Sixth, teacher evaluation will be tied to student test scores and teachers can be easily fired, assuring that no one will ever dare teach anything controversial or disagree with their principal. Teachers in charter schools, the biggest growth sector, will not need certification.

Rather than go on, I here link to a blog I wrote at Bridging Differences (hosted by Education Week). My blog links to an article written by a Louisiana teacher who happens to have been a professional journalist. You should read what she wrote.

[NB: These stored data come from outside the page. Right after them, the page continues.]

/-- The zero-extending decodes complete with the values of their chunks. -/
theorem unsignedCommands_complete {s : State} {i : Instr} {W : Nat} {p : List Byte}
    (hi : (i, W) ∈ unsignedCommands) (hp : WindowHolds s p) (hl : s.plen.toNat = s.count.toNat * W) :
    ∃ vs : List Value,
      exec i s = .next { s with values := Memory.ofList vs, vcount := s.count, status := .ok } ∧
      vs.length = s.count.toNat ∧
      ∀ j, j < s.count.toNat → vs[j]?.map BitVec.toNat = some (bigEndian ((p.drop (j * W)).take W)) := by
  obtain ⟨hW, hexec⟩ := exec_unsignedCommands (i, W) hi
  exact ⟨_, (hexec s).trans (decodeChunks_completes hp hl), chunkValues_length .., fun j => chunkValues_toNat hW hp hl⟩

/-- Settles O30: the unsigned decodes are zero-extending. -/
theorem decodeIntUnsigned : Obligations.DecodeIntUnsigned := fun _ _ _ _ hi =>
  unsignedCommands_complete (List.mem_append_left _ hi)

/-- Settles O31: sign extension keeps the two's complement value of a chunk. -/
theorem decodeIntSigned : Obligations.DecodeIntSigned := by
  intro s i W p hi hp hl
  obtain ⟨⟨hpos, hW⟩, hexec⟩ := exec_signedCommands (i, W) hi
  exact ⟨_, (hexec s).trans (decodeChunks_completes hp hl), chunkValues_length ..,
    fun j => chunkValues_toInt hpos hW hp hl⟩

/-- Settles O32: the float decodes are zero-extending. -/
theorem decodeFloatPatterns : Obligations.DecodeFloatPatterns := fun _ _ _ _ hi =>
  unsignedCommands_complete (List.mem_append_right _ hi)

/-! ### Values written big-endian are decoded to themselves (R218) -/

theorem chunk_flatMap {α : Type} {W : Nat} {enc : α → List Byte} (henc : ∀ v, (enc v).length = W) (vs : List α)
    {j : Nat} (hj : j < vs.length) : chunk W (vs.flatMap enc) j = enc vs[j] := by
  induction vs generalizing j with
  | nil => cases hj
  | cons v vs ih =>
    cases j with
    | zero => simp [chunk, List.take_left' (henc v)]
    | succ j =>
      have hskip : (j + 1) * W = (enc v).length + j * W := by rw [henc, Nat.add_mul, Nat.one_mul, Nat.add_comm]
      rw [chunk, hskip, List.flatMap_cons, List.drop_length_add_append]
      exact ih (by simpa using hj)

theorem length_flatMap_const {α : Type} {W : Nat} {enc : α → List Byte} (henc : ∀ v, (enc v).length = W) (vs : List α) :
    (vs.flatMap enc).length = vs.length * W := by
  simp [List.length_flatMap, henc]

theorem bigEndian_bytesOf32 (v : BitVec 32) : bigEndian (bytesOf32 v) = v.toNat := by
  simp [bigEndian, bytesOf32, Nat.shiftRight_eq_div_pow]
  omega

theorem bigEndian_bytesOf64 (v : BitVec 64) : bigEndian (bytesOf64 v) = v.toNat := by
  simp [bigEndian, bytesOf64, Nat.shiftRight_eq_div_pow]
  omega

/-- R52: a decode of values written by `enc`, entry by entry. -/
theorem decodeChunks_flatMap {α : Type} {W : Nat} {sgn : Bool} {enc : α → List Byte} {s : State} {vs : List α}
    (henc : ∀ v, (enc v).length = W) (hp : WindowHolds s (vs.flatMap enc)) (hc : s.count.toNat = vs.length) :
    ∃ t, decodeChunks W sgn s = .next t ∧ t.status = .ok ∧
      ∀ j, Memory.read t.values j = vs[j]?.map fun v => chunkValue W sgn (enc v) := by
  have hl : s.plen.toNat = s.count.toNat * W := by
    obtain ⟨-, hlen, -⟩ := hp
    rw [← hlen, length_flatMap_const henc, hc]
  refine ⟨_, decodeChunks_completes hp hl, rfl, fun j => (memory_read_ofList ..).trans ?_⟩
  by_cases hj : j < vs.length
  · rw [chunkValues_getElem? W sgn _ (hc ▸ hj), chunk_flatMap henc vs hj, List.getElem?_eq_getElem hj, Option.map_some]
  · rw [List.getElem?_eq_none (by rw [chunkValues_length]; omega), List.getElem?_eq_none (by omega), Option.map_none]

The Jindal plan is sweeping and it seeks to dismantle public education. It is a plan to privatize public education. It is not conservative. Conservatives don’t destroy essential democratic institutions. Conservatives build on tradition, they don’t heedlessly cast them aside. Conservatives are conservative because they take incremental steps, to fix what’s broken, not to sweep away an entire institution. Jindal’s plan is not conservative. It is reactionary.

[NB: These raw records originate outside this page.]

-- ==== Sys2Proof/Decode.lean ====
section
/-! DEFINITION. The command that a table word spells. spec/opcode_table.json gives no row any bits: the commands come from
outside the block and have no encoding. -/

namespace Sys2Proof

/-- No row of the table gives bits, so no word spells a command. -/
def decodeTableWord (nbits w : Nat) : Option Instr :=
  match nbits, w with
  | _, _ => none

end Sys2Proof
end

And it is a template for what Romney promises to do.

Diane

The annual meeting of the U.S. Conference of Mayors unanimously passed a resolution endorsing the so-called parent trigger idea.

The parent trigger means that 51% of parents at a school can sign a petition, and as the Reuters article about it said, “seize control” of the school.

Once the parents have seized control, with the endorsement of the mayors, they can fire the staff or hand the school over to a charter corporation. In other words, they can seize public property and privatize it.

This is nuts.

The parent trigger idea was hatched by a group called “Parent Revolution,” which is richly endowed by the billionaire boys’ club: the Gates Foundation, the Broad Foundation, and the Walton Foundation. These are not what you call ordinary parents. I expect there are paid parents on its staff, but it is not what you would call a grassroots group. Its executive director, Ben Austin, was appointed to the California State Board of Education by Governor Arnold Schwarzenegger, but removed by Governor Jerry Brown.

When Republicans in Florida tried to push through parent trigger legislation, it was opposed by Florida parent groups. The sponsors had to import Parent Revolution staff from California to endorse it. The bill failed.

The parent trigger is a hoax against parents. In two years since the law was passed in California, not a single school went charter.

But who knows? Maybe hundreds of thousands of schools will be taken over by parents and handed off to for-profit charter organizations.

Sorry to repeat myself, but this is nuts.